** Task prompt **
For the entries that follow, restate word for word the line containing "if 10 * min", the line containing "THERMAL_TRIP_END (R396). -/", and every line that lies between them.

START Data under study

/-- A cold start of the model and the reservoir, at the start of the next tick (R395, R407). -/
def State.blwCold (s : State) : State := s.modBlw (fun x => { x with start := .cold })

/-- WARN is detected (R390, R391). -/
def State.warnEnter (s : State) : State :=
  s.when (!s.on F.BLW_SAG_STATUS_WARN_NOW) (fun s =>
    ((((s.set F.BLW_SAG_STATUS_WARN_NOW 1).set F.BLW_SAG_STATUS_WARN 1).inc F.BLW_SAG_STATUS_WARNS)).modBlw
      (fun x => { x with good := 0 }))

/-- WARN ends (R390). -/
def State.warnExit (s : State) : State :=
  s.when (s.on F.BLW_SAG_STATUS_WARN_NOW && decide (50 ≤ s.blw.good)) (fun s =>
    ((s.set F.BLW_SAG_STATUS_WARN_NOW 0).set F.BLW_STATUS_SAG 0).irq 0x02 2)

/-- The point Bellows may lower to: op_need of the grant, and none below the one that covers the present costs (R193, R205, R400). -/
def State.opGoal (s : State) : Nat :=
  max (s.opNeed (vget s.grants 0 0))
    (((List.range 3).find? (fun k => decide (s.laneLoad ≤ s.laneCap k) && decide (s.chnCost ≤ s.chnCap k))).getD 3)

/-- Bellows lowers the point (R29, R400): the divider first, then the voltage. -/
def State.opLower (s : State) : State :=
  s.when (s.blwRuns && decide (s.get F.BLW_OP_LOWER_HOLD ≤ s.blw.low) && !s.pwrBusy && !s.on F.PMB_STATUS_BUSY
      && !s.on F.PMB_STATUS_BACKOFF && !s.tkoOn && s.opNext.isNone && decide (s.opGoal < s.opNow)) (fun s =>
    let op := s.opGoal
    let s := (s.set F.BLW_OP_OP_TARGET op).modBlw (fun x => { x with low := 0 })
    let s := s.opSoon op
    if s.linkOn then s.pmbIssue .lower op else s.inc F.BLW_COUNT_OP_CHANGES)

/-- A Bellows request is acknowledged (R29, R400). -/
def State.opAcked (s : State) : State :=
  let s := s.inc F.BLW_COUNT_OP_CHANGES
  match s.pmb.kind with
  | .raise => (s.set F.BLW_STATUS_RAISE_WAIT 0).opSoon s.pmb.op
  | _ => s

/-- Lanes over capacity after a PGOOD loss wait, from the highest index down (R193, R381). -/
def State.lanesOverOp (s : State) : State :=
  (List.range 48).reverse.foldl (fun s n =>
    if s.laneCap s.opNow < s.laneLoad ∧ (s.laneAt n).phase.live then (s.laneOff n).lanePhase n .waitCap else s) s |>.poolRetry s

/-- PGOOD falls (R381); during a request it is ignored (R379). In SLEEP and DEEP, PD_AON samples it. -/
def State.pgoodFall (s : State) (status : Nat) : State :=
  let s := s.set F.PMB_STATUS_PGOOD_NOW 0
  s.when (decide (s.domState ≤ 1) && s.mgmtRuns && !s.pmbAsks) (fun s =>
      let s := s.modBlw (fun x => { x with pgood := 0 })
      let old := s.opNow
      let s := { s with opNext := none, opHeld := none }.divider 0
      let s := s.when (decide (old ≠ 0)) (·.irq 0x02 6)
      let s := (((s.set F.PMB_STATUS_PGOOD_LOSS 1).fault 0x09 2).set F.PMB_STATUS_WORD_STATUS_WORD status).irq 0x09 4
      s.lanesOverOp.chnCapacity)

/-! ## Configuration check (R403) -/

/-- Stop-0 cost of a task at its largest, in mW (R403). -/
def State.floorCost (s : State) (t : Nat) : Nat :=
  if t = 0 then 8 * s.get (F.BLW_OP_COST_COST (s.get F.BLW_OP_OP_MAX))
  else if t ≤ 9 then 18
  else if t ≤ 13 then 15
  else (if s.on (F.BLW_TASK_CFG_SCALE t) then 8 else 1) * s.get (F.BLW_TASK_COST_COST t 0)

/-- The floor check (R403): none when it holds, else REASON and ZONE. -/
def State.floorCheck (s : State) : Option (Nat × Nat) :=
  let crit := s.plainTasks.filter (fun t => decide (s.taskClass t = 0))
  let base := s.get F.BLW_BASE_BASE
  let total := crit.foldl (fun c t => c + s.floorCost t) base
  if 10 * min (s.get F.BLW_ALLOT_P_SAG) (s.get F.BLW_ALLOT_P_ALLOT) < total then some (1, 0)
  else
    let bad (z : Nat) : Bool :=
      let heat := crit.foldl (fun c t => c + s.taskW t z * s.floorCost t) (if z ≤ 3 then 15 * base else 0)
      let rise : Int := (s.get (F.BLW_ZONE_CFG_T_LIM z) : Int) - s.get F.BLW_THERM_CFG_T_AMB_MAX
      s.zoneModelled z && decide (150000 * rise < (heat * (s.zoneR z 0 + s.zoneR z 1 + s.zoneR z 2) : Nat))
    ((List.range 6).find? bad).map (fun z => (2, z))

/-- Does the address hold a register that the floor check guards (R403)? -/
def blwChecked (a : Nat) : Bool :=
  decide (a = A.BLW_ALLOT) || decide (a = A.BLW_BASE) || decide (a = A.BLW_THERM_CFG) || decide (a = A.BLW_OP) ||
    decide (a = A.BLW_OP_COST) || (decide (A.BLW_ZONE_CFG 0 ≤ a) && decide (a ≤ A.BLW_ZONE_CFG 5)) ||
    (decide (A.BLW_TASK_CFG 0 ≤ a) && decide (a ≤ A.BLW_TASK_COST 63))

/-- A write of a guarded register that breaks the check is undone (R403). -/
def State.blwConfigWritten (s : State) (a : Nat) (old : Word) : State :=
  match s.floorCheck with
  | none => s
  | some (reason, zone) =>
    let task := if A.BLW_TASK_CFG 0 ≤ a then (a - A.BLW_TASK_CFG 0) / 8 else 0
    let s := (s.setReg a old).set F.BLW_STATUS_CFG_REJ 1
    ((((s.setReg A.BLW_REJECT 0).set F.BLW_REJECT_REASON reason).set F.BLW_REJECT_ZONE zone).set F.BLW_REJECT_TASK task).irq 0x02 5

/-- CLR_COUNTS (R405). -/
def State.blwClrCounts (s : State) : State := (s.setReg A.BLW_COUNT 0).set F.BLW_SAG_STATUS_WARNS 0

/-- Does the condition of a BLW fault code still hold (R60, R407)? -/
def State.blwFaultHolds (s : State) (code : Nat) : Bool :=
  match code with
  | 1 => s.on F.BLW_STATUS_TRIP_NOW
  | 2 => decide (0 < s.blw.overs)
  | 3 => s.on F.BLW_STATUS_PVDD_I_MISSING
  | _ => false

/-! ## Meanings of the events -/

/-- SNS_INT_ENTRY_DONE (R341, R342): a window ends with what it has integrated, the last one with the entry; a PVDD_P result corrects the
reservoir (R389). -/
def execSnsIntEntryDone (q : Int) (s : State) : Host.Outcome State Fault Refusal :=
  .next (settle (s.event .sense true (fun s =>
    match s.snsIntDone q with
    | (s, some (v, g, n)) => s.reserveFix v g n
    | (s, none) => s)))
/-- OP_LOWER (R400). -/
def execOpLower (s : State) : Host.Outcome State Fault Refusal := .next (settle s.opLower)
/-- THERMAL_TRIP_END (R396). -/
def execThermalTripEnd (s : State) : Host.Outcome State Fault Refusal :=
  .next (settle (s.when (s.on F.BLW_STATUS_TRIP_NOW && decide (1000 ≤ s.blw.cool)) (fun s =>
    ((s.set F.BLW_STATUS_TRIP_NOW 0).unfault 0x02 1).irq 0x02 4)))
/-- OVERBUDGET_FAULT (R399). -/
def execOverbudgetFault (s : State) : Host.Outcome State Fault Refusal :=
  .next (settle (s.when (decide (100 ≤ s.blw.overs)) (·.fault 0x02 2)))
/-- COLD_PERIOD_END (R395). -/
def execColdPeriodEnd (s : State) : Host.Outcome State Fault Refusal :=
  .next (settle (s.when (s.on F.BLW_STATUS_COLD) (fun s => (s.set F.BLW_STATUS_COLD 0).irq 0x02 8)))
/-- PVDD_WARN (R390). -/
def execPvddWarn (s : State) : Host.Outcome State Fault Refusal := .next (settle (s.event .sense true State.warnEnter))
/-- PVDD_WARN_END (R390). -/
def execPvddWarnEnd (s : State) : Host.Outcome State Fault Refusal := .next (settle s.warnExit)
/-- PGOOD_FALL (R381): the STATUS_WORD read then. -/
def execPgoodFall (status : Nat) (s : State) : Host.Outcome State Fault Refusal := .next (settle (s.pgoodFall status))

END Data under study

** Response to the task **
  if 10 * min (s.get F.BLW_ALLOT_P_SAG) (s.get F.BLW_ALLOT_P_ALLOT) < total then some (1, 0)
  else
    let bad (z : Nat) : Bool :=
      let heat := crit.foldl (fun c t => c + s.taskW t z * s.floorCost t) (if z ≤ 3 then 15 * base else 0)
      let rise : Int := (s.get (F.BLW_ZONE_CFG_T_LIM z) : Int) - s.get F.BLW_THERM_CFG_T_AMB_MAX
      s.zoneModelled z && decide (150000 * rise < (heat * (s.zoneR z 0 + s.zoneR z 1 + s.zoneR z 2) : Nat))
    ((List.range 6).find? bad).map (fun z => (2, z))

/-- Does the address hold a register that the floor check guards (R403)? -/
def blwChecked (a : Nat) : Bool :=
  decide (a = A.BLW_ALLOT) || decide (a = A.BLW_BASE) || decide (a = A.BLW_THERM_CFG) || decide (a = A.BLW_OP) ||
    decide (a = A.BLW_OP_COST) || (decide (A.BLW_ZONE_CFG 0 ≤ a) && decide (a ≤ A.BLW_ZONE_CFG 5)) ||
    (decide (A.BLW_TASK_CFG 0 ≤ a) && decide (a ≤ A.BLW_TASK_COST 63))

/-- A write of a guarded register that breaks the check is undone (R403). -/
def State.blwConfigWritten (s : State) (a : Nat) (old : Word) : State :=
  match s.floorCheck with
  | none => s
  | some (reason, zone) =>
    let task := if A.BLW_TASK_CFG 0 ≤ a then (a - A.BLW_TASK_CFG 0) / 8 else 0
    let s := (s.setReg a old).set F.BLW_STATUS_CFG_REJ 1
    ((((s.setReg A.BLW_REJECT 0).set F.BLW_REJECT_REASON reason).set F.BLW_REJECT_ZONE zone).set F.BLW_REJECT_TASK task).irq 0x02 5

/-- CLR_COUNTS (R405). -/
def State.blwClrCounts (s : State) : State := (s.setReg A.BLW_COUNT 0).set F.BLW_SAG_STATUS_WARNS 0

/-- Does the condition of a BLW fault code still hold (R60, R407)? -/
def State.blwFaultHolds (s : State) (code : Nat) : Bool :=
  match code with
  | 1 => s.on F.BLW_STATUS_TRIP_NOW
  | 2 => decide (0 < s.blw.overs)
  | 3 => s.on F.BLW_STATUS_PVDD_I_MISSING
  | _ => false

/-! ## Meanings of the events -/

/-- SNS_INT_ENTRY_DONE (R341, R342): a window ends with what it has integrated, the last one with the entry; a PVDD_P result corrects the
reservoir (R389). -/
def execSnsIntEntryDone (q : Int) (s : State) : Host.Outcome State Fault Refusal :=
  .next (settle (s.event .sense true (fun s =>
    match s.snsIntDone q with
    | (s, some (v, g, n)) => s.reserveFix v g n
    | (s, none) => s)))
/-- OP_LOWER (R400). -/
def execOpLower (s : State) : Host.Outcome State Fault Refusal := .next (settle s.opLower)
/-- THERMAL_TRIP_END (R396). -/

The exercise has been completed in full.